* SOURCE DATA *
====================
/-- A TABLE_EDIT takes effect only when every record passes (R364): then each record's TRUNCATE is pending on its stream's home Bridge,
its staging is gone and the copies of pages beyond the cut are not wanted any more; otherwise the first record that fails is named and nothing
changes. -/
def Obligations.TableEdits : Prop :=
  ∀ (m0 : Dgram) (aid : Nat) (s : State), let m := splitDgram (asReq 0x24#8 m0); let b := heardOn aid m s.found; let l := m.payload;
      let n := u16 l 0; let recs := chunks 16 n (l.drop 4);
      TakesWork m aid s.found → l.length = 4 + 16 * n → u16 l 2 = 0 → 1 ≤ n → n ≤ 64 →
    (recs.findIdx? (fun r => truncStatus m.dest r b != 0) = none →
      Completes (.tableEdit m0) s fun d =>
        d = forEach recs (fun r e => match streamAt (u32 r 4) e with
            | some x => acceptTruncate x.home (u32 r 4) (u32 r 8) e
            | none => e) (sendReply aid m stOK 0 0 [] b)
          ∧ ((∀ r, r ∈ recs → ∀ x, streamAt (u32 r 4) b = some x → ∀ f, f ∈ (kvAt x.home b).bufs → f.stream = u32 r 4 → f.st ≠ 1) →
            Replied aid m stOK 0 [] d
              ∧ (∀ r, r ∈ recs → ∀ x, streamAt (u32 r 4) b = some x →
                  (∃ e, e ∈ (kvAt x.home d).edits ∧ e.op = 6 ∧ e.stream = u32 r 4 ∧ e.region = regKey (u32 r 4) false ∧ e.arg = u32 r 8)
                  ∧ (∀ f, f ∈ (kvAt x.home d).bufs → f.stream ≠ u32 r 4)
                  ∧ ∀ draft g, regionAt x.home (regKey (u32 r 4) draft) b = some g → ∀ t, t ∈ (kvAt x.home d).transfers → t.op = 4 →
                      t.region = regKey (u32 r 4) draft → pageBeyond g (regRecOf g b) (u32 r 8) t.page = false)
              ∧ RegsBut (recs.filterMap fun r => (streamAt (u32 r 4) b).map fun x => BR_STGFLUSH x.home) b d
              ∧ Same { kv := true, regs := true, strand := true, tx := true } b d))
    ∧ ∀ k, recs.findIdx? (fun r => truncStatus m.dest r b != 0) = some k →
      Completes (.tableEdit m0) s fun d =>
        Replied aid m (truncStatus m.dest (recs.getD k []) b) k [] d ∧ Same { strand := true, tx := true } b d

/-- SYNC_SIGNAL adds to or sets the object's value modulo 2^64 and meets every wait at or below it, each with a notification on its
association (R528, R529); one on a consort sync object goes to the master, which tells the members (14 R554). SYNC_WAIT_NOTIFY registers a
wait, or is notified at once (R529). A handle without the right is refused NO_SYNC (R527), a wait too many SYNC_FULL (R530). -/
def Obligations.SyncObjects : Prop :=
  (∀ (i : Instr) (op : Nat) (m0 : Dgram) (aid : Nat) (s : State),
      (i = .syncSignalAdd m0 ∧ op = 0) ∨ (i = .syncSignalSet m0 ∧ op = 1) →
      let m := splitDgram (asOp 0x28#8 4 (BitVec.ofNat 8 op) m0); let b := heardOn aid m s.found; let l := m.payload;
      TakesWork m aid s.found → l.length = 16 → allZero (bytesAt l 5 3) = true → u8 l 4 = op →
    (∀ o, syncHandle m.dest (u32 l 0) 16 b = some o → cnsSyncNo o b = none ∨ cnsPart b ≠ m.dest ∨ isCnsMaster b = true →
      Completes i s fun d =>
        let v := if op = 0 then syncVal o b + BitVec.ofNat 64 (u64 l 8) else BitVec.ofNat 64 (u64 l 8)
        let met := b.sync.waits.filter fun w => w.obj == o && decide (w.threshold.toNat ≤ v.toNat)
        Replied aid m stOK 0 [] d ∧ syncVal o d = v ∧ (∀ k, k ≠ o → syncVal k d = syncVal k b)
          ∧ (∀ w, w ∈ d.sync.waits ↔ w ∈ b.sync.waits ∧ ¬ (w.obj = o ∧ w.threshold.toNat ≤ v.toNat))
          ∧ (∀ w, w ∈ met → (assocAt w.aid b).isSome = true → ∃ x, Retained w.aid x d ∧ x.hdr.ttype = 0x29#8
              ∧ x.payload = leBytes 4 w.handle.toNat ++ leBytes 4 0 ++ leBytes 8 v.toNat ++ leBytes 8 w.cookie.toNat)
          ∧ regGet (PT_SYNCSIG m.dest) d = satAdd (regGet (PT_SYNCSIG m.dest) b) 1
          ∧ (cnsSyncNo o b ≠ none → cnsPart b = m.dest → ∀ k, k ∈ cnsOthers b → b.cns.lost.contains k = false →
              ∃ n, cnsSyncNo o b = some n ∧ .consort k 8 (leBytes 2 n ++ leBytes 8 v.toNat) ∈ d.tx)
          ∧ Same { regs := true, strand := true, sync := true, tx := true } b d)
    ∧ (∀ o n, syncHandle m.dest (u32 l 0) 16 b = some o → cnsSyncNo o b = some n → cnsPart b = m.dest → isCnsMaster b = false →
      Completes i s fun d =>
        Replied aid m stOK 0 [] d
          ∧ .consort (cnsMasterNo b.cns.cur) 7 (leBytes 2 n ++ leBytes 1 op ++ leBytes 8 (u64 l 8)) ∈ d.tx
          ∧ Same { strand := true, tx := true } b d)
    ∧ (syncHandle m.dest (u32 l 0) 16 b = none →
      Completes i s fun d => Replied aid m stNO_SYNC 0 [] d ∧ Same { strand := true, tx := true } b d))
  ∧ ∀ (m0 : Dgram) (aid : Nat) (s : State), let m := splitDgram (asReq 0x29#8 m0); let b := heardOn aid m s.found; let l := m.payload;
      TakesWork m aid s.found → l.length = 24 → allZero (bytesAt l 4 4) = true →
      let full := 8192 ≤ b.sync.waits.length ∨ 512 ≤ (b.sync.waits.filter fun w => w.part == m.dest).length
    (∀ o, syncHandle m.dest (u32 l 0) 17 b = some o → ¬ full → Completes (.syncWaitNotify m0) s fun d =>
      Replied aid m stOK 0 [] d
        ∧ ((syncVal o b).toNat < u64 l 8 →
            (∃ w, d.sync.waits = b.sync.waits ++ [w] ∧ w.obj = o ∧ w.part = m.dest ∧ w.aid = aid ∧ w.handle.toNat = u32 l 0
              ∧ w.threshold.toNat = u64 l 8 ∧ w.cookie.toNat = u64 l 16)
            ∧ d.regs = b.regs)
        ∧ (u64 l 8 ≤ (syncVal o b).toNat →
            d.sync.waits = b.sync.waits ∧ regGet (PT_SYNCNOTE m.dest) d = satAdd (regGet (PT_SYNCNOTE m.dest) b) 1
              ∧ ∃ x, Retained aid x d ∧ x.hdr.ttype = 0x29#8 ∧ hasFlag x.hdr fREPLY = false
                  ∧ x.payload = leBytes 4 (u32 l 0) ++ leBytes 4 0 ++ leBytes 8 (syncVal o b).toNat ++ leBytes 8 (u64 l 16))
        ∧ d.sync.val = b.sync.val ∧ Same { regs := true, strand := true, sync := true, tx := true } b d)
    ∧ (∀ o, syncHandle m.dest (u32 l 0) 17 b = some o → full →
      Completes (.syncWaitNotify m0) s fun d => Replied aid m stSYNC_FULL 0 [] d ∧ Same { strand := true, tx := true } b d)
    ∧ (syncHandle m.dest (u32 l 0) 17 b = none →
      Completes (.syncWaitNotify m0) s fun d => Replied aid m stNO_SYNC 0 [] d ∧ Same { strand := true, tx := true } b d)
====================
* EXERCISE DIRECTIONS *
The reply should hold only the lines of the listing above starting at the line containing "(∀ (i : Instr)" and ending at the line containing "(PT_SYNCSIG m.dest) b) 1", exactly as written.

* OUTPUT BELOW *
  (∀ (i : Instr) (op : Nat) (m0 : Dgram) (aid : Nat) (s : State),
      (i = .syncSignalAdd m0 ∧ op = 0) ∨ (i = .syncSignalSet m0 ∧ op = 1) →
      let m := splitDgram (asOp 0x28#8 4 (BitVec.ofNat 8 op) m0); let b := heardOn aid m s.found; let l := m.payload;
      TakesWork m aid s.found → l.length = 16 → allZero (bytesAt l 5 3) = true → u8 l 4 = op →
    (∀ o, syncHandle m.dest (u32 l 0) 16 b = some o → cnsSyncNo o b = none ∨ cnsPart b ≠ m.dest ∨ isCnsMaster b = true →
      Completes i s fun d =>
        let v := if op = 0 then syncVal o b + BitVec.ofNat 64 (u64 l 8) else BitVec.ofNat 64 (u64 l 8)
        let met := b.sync.waits.filter fun w => w.obj == o && decide (w.threshold.toNat ≤ v.toNat)
        Replied aid m stOK 0 [] d ∧ syncVal o d = v ∧ (∀ k, k ≠ o → syncVal k d = syncVal k b)
          ∧ (∀ w, w ∈ d.sync.waits ↔ w ∈ b.sync.waits ∧ ¬ (w.obj = o ∧ w.threshold.toNat ≤ v.toNat))
          ∧ (∀ w, w ∈ met → (assocAt w.aid b).isSome = true → ∃ x, Retained w.aid x d ∧ x.hdr.ttype = 0x29#8
              ∧ x.payload = leBytes 4 w.handle.toNat ++ leBytes 4 0 ++ leBytes 8 v.toNat ++ leBytes 8 w.cookie.toNat)
          ∧ regGet (PT_SYNCSIG m.dest) d = satAdd (regGet (PT_SYNCSIG m.dest) b) 1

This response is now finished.